Here is a reproduction:
using System;
using System.Collections.Generic;
using System.Runtime.InteropServices;
namespace ConsoleApp;
public static class Program
{
public static void Main()
{
_ = EqualityComparer<DayOfWeek?>.Default.Equals(DayOfWeek.Friday, DayOfWeek.Friday); // Warm-up
var before = GC.GetAllocatedBytesForCurrentThread();
_ = EqualityComparer<DayOfWeek?>.Default.Equals(DayOfWeek.Friday, DayOfWeek.Friday);
var after = GC.GetAllocatedBytesForCurrentThread();
Console.WriteLine(RuntimeInformation.FrameworkDescription);
Console.WriteLine(after > before ? "Allocates" : "Allocation-free");
}
}This results in:
.NET 7.0.0-preview.2.22152.2
Allocates
If you replace DayOfWeek? with DayOfWeek, or if you use a type such as int? instead, the code will print Allocation-free.
Configuration
I reproduced this on .NET 6 and on .NET 7 preview 2 on Windows x64, but this should be independent of the OS and architecture.
Regression?
This is not a regression.
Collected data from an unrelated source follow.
-- ==== Sys2Proof/Machine/Exchange.lean ====
section
/-! DEFINITION. Where the granules of a tile-set command lie and go: its places and maps, the phase controls of one die, and
the die exchange of a Gallery command over BULK runs (R77, R79, R81, R84 to R94, R227, R241). -/
namespace Sys2Proof.Machine

/-! ### Places and operands -/

/-- This die's rank among the places of the command: 0 outside a Gallery (R75, R79). -/
def rankFor (b : Blk) (d : Desc) : Nat := if (tsetOf d.tset).logD = 0 then 0 else b.gal.rank

/-- Where an operand of a tile-set command lies in a place's tile (R77): the key of its granule, none when
the tile is not bound. -/
def placeKey (b : Blk) (d : Desc) (copy u a : Nat) : Option Nat :=
  (physOf b (placeTile d copy u)).map (fun p => frameKey p (addrReg a) (addrOff a))

/-- The granule at a key, zero for none. -/
def granuleKey (b : Blk) : Option Nat → Granule
  | some k => granuleAt b.mem k
  | none => 0

/-- The modulus of limb word `w` of plane `q` of a command. -/
def limbMod (b : Blk) (c : Cmd) (q w : Nat) : Nat := modulusOf b c.port (planeOf c.desc.w8).b q w

/-- Planes of a permutation's share. -/
def planesOf (d : Desc) : Nat := (planeOf d.w8).p

/-! ### The maps of the catalogue -/

/-- The map of a command with a closed form: the source of an output position of the whole domain and
whether it is negated (R38, R48, R49, R53, R54). `k` is the Galois element. -/
def closedMap (op : Op) (d : Desc) (k j : Nat) : Nat × Bool :=
  let w := planeOf d.w8
  match op with
  | .transpose =>
    let lh := ox d 0 8
    batched (2 ^ w.logn) (fun j => (transposeSource (2 ^ lh) (2 ^ (w.logn - lh)) j, false)) j
  | .bitrev => batched (2 ^ w.logn) (fun j => (bitrevSource (ox d 0 8) j, false)) j
  | _ => batched (2 ^ w.logn) (galoisSource w.dom w.logn k) j

/-- The Galois element of member `i` (R46, R51, Table PRM-3). -/
def elementOf (c : Cmd) (i : Nat) : Nat :=
  match opOf c.desc with
  | some .permGen => if oxS c.desc ≤ 1 then ox c.desc 0 18 else c.entries.getD i 0 % 2 ^ 18
  | _ => c.entries.getD i 0 % 2 ^ 18

/-- NEG of member `i` of ROTACC (Table PRM-3). -/
def memberNeg (c : Cmd) (i : Nat) : Bool := natBit (c.entries.getD i 0) 31

/-- The member whose map a pass of a command follows: that of the series' unit, or the ROTACC's own (R51, R67). -/
def elementNow (op : Op) (c : Cmd) (member : Nat) : Nat := elementOf c (if op = .rotacc then member else c.unit)

/-! ### Phase controls -/

/-- The phase controls of one die: what L1 and X or X1 bring to offset `c` of place `u` (source place, source offset,
negated), the steps of Y with their dimensions and masks, and which bank offset X2 and L2 take to offset `o` of place `u`. -/
structure Controls where
  first : Nat → Nat → Option (Nat × Nat × Bool)
  steps : List (Nat × (Nat → Nat → Bool))
  last : Nat → Nat → Option (Nat × Nat)

/-- This die's sections of the stream that a PERM.IDX names, under the header that the fetch engine has read (R88, R93). -/
def sectionsOf (b : Blk) (c : Cmd) : Sections :=
  { header := headerOf (c.header.getD 0), base := oxPcs c.desc, m := shareOf c.desc, places := placesPerDie c.desc
    rank := rankFor b c.desc }

/-- Compiled controls. L1 negates the granules whose index entry has NEG (R91). -/
def compiledControls (b : Blk) (c : Cmd) : Controls :=
  let x := sectionsOf b c
  let rd := readByte b
  { first := fun u o => (x.first rd u o).map (fun p =>
      (p / x.m, p % x.m, natBit (c.entries.getD (x.rank * x.places * x.m + p) 0) 31))
    steps := (List.range x.header.logD).map (fun s => (x.dim s, x.mask rd s))
    last := fun u o => (x.last rd u o).map (fun p => (p / x.m, p % x.m)) }

/-- Where the generator's bit permutation takes bit `i` of a position (R53, R54). -/
def bitTo (op : Op) (d : Desc) (i : Nat) : Nat :=
  let logn := (planeOf d.w8).logn
  match op with
  | .transpose =>
    let lh := ox d 0 8
    if logn ≤ i then i else if i < logn - lh then i + lh else i - (logn - lh)
  | _ => let w := ox d 0 8; if i < w then w - 1 - i else i

/-- The bits that a bit permutation leads to from bit `i`, one after the other, as long as they pass a test. -/
def bitChain (img : Nat → Nat) (ok : Nat → Bool) : Nat → Nat → List Nat
  | 0, _ => []
  | n + 1, i => if ok (img i) then img i :: bitChain img ok n (img i) else []

/-- Whether an odd number of the bits are set in a position. -/
def oddBits (p : Nat) (l : List Nat) : Bool := (l.filter (natBit p)).length % 2 == 1

/-- Flips each bit `i` from `lo` to below `hi` of a position when an odd number of its chain's bits are set there. -/
def flipBits (chain : Nat → List Nat) (lo hi p : Nat) : Nat :=
  (List.range (hi - lo)).foldl (fun x i => if oddBits p (chain (lo + i)) then Nat.xor x (2 ^ (lo + i)) else x) p

/-- The shape of a Gallery domain: bits of an offset, of a place on its die, and of a rank. -/
structure DomainBits where
  m : Nat
  u : Nat
  d : Nat
  deriving DecidableEq, Repr

/-- The domain bits of a command (R79). -/
def domainBits (d : Desc) : DomainBits :=
  ⟨log2f 32 (shareOf d), log2f 32 (placesPerDie d), (tsetOf d.tset).logD⟩

/-- The bank place of a bit permutation's granule from source position `p`: each offset bit is flipped by the place bits
downstream of it, and each tile bit by the rank bits downstream of it, so that every exchange spreads over all places. -/
def bankOfBits (op : Op) (d : Desc) (p : Nat) : Nat :=
  let x := domainBits d
  let offs := bitChain (bitTo op d) (fun i => decide (x.m ≤ i) && decide (i < x.m + x.u + x.d)) 32
  let tiles := bitChain (bitTo op d) (fun i => decide (x.m + x.u ≤ i) && decide (i < x.m + x.u + x.d)) 32
  let low := flipBits offs 0 x.m p
  low % 2 ^ x.m + flipBits tiles x.m (x.m + x.u) p / 2 ^ x.m * 2 ^ x.m

/-- The source position of the granule at a bank place: `bankOfBits` turned round, tile bits first. -/
def sourceOfBank (op : Op) (d : Desc) (v : Nat) : Nat :=
  let x := domainBits d
  let offs := bitChain (bitTo op d) (fun i => decide (x.m ≤ i) && decide (i < x.m + x.u + x.d)) 32
  let tiles := bitChain (bitTo op d) (fun i => decide (x.m + x.u ≤ i) && decide (i < x.m + x.u + x.d)) 32
  flipBits offs 0 x.m (flipBits tiles x.m (x.m + x.u) v)

/-- The output position that a source position goes to under a bit permutation. -/
def permuteBits (op : Op) (d : Desc) (p : Nat) : Nat :=
  ((List.range 32).filter (natBit p)).foldl (fun x i => x + 2 ^ bitTo op d i) 0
It also reproduces on .NET Framework 4.8.
Analysis
This is roughly due to the fact that ComparerHelpers.CreateDefaultEqualityComparer special-cases both Nullable<T> and enums, but does not special-case nullable enums. This code path ends up using ObjectEqualityComparer<T>.
I'm willing to provide a PR to fix this if you'd like.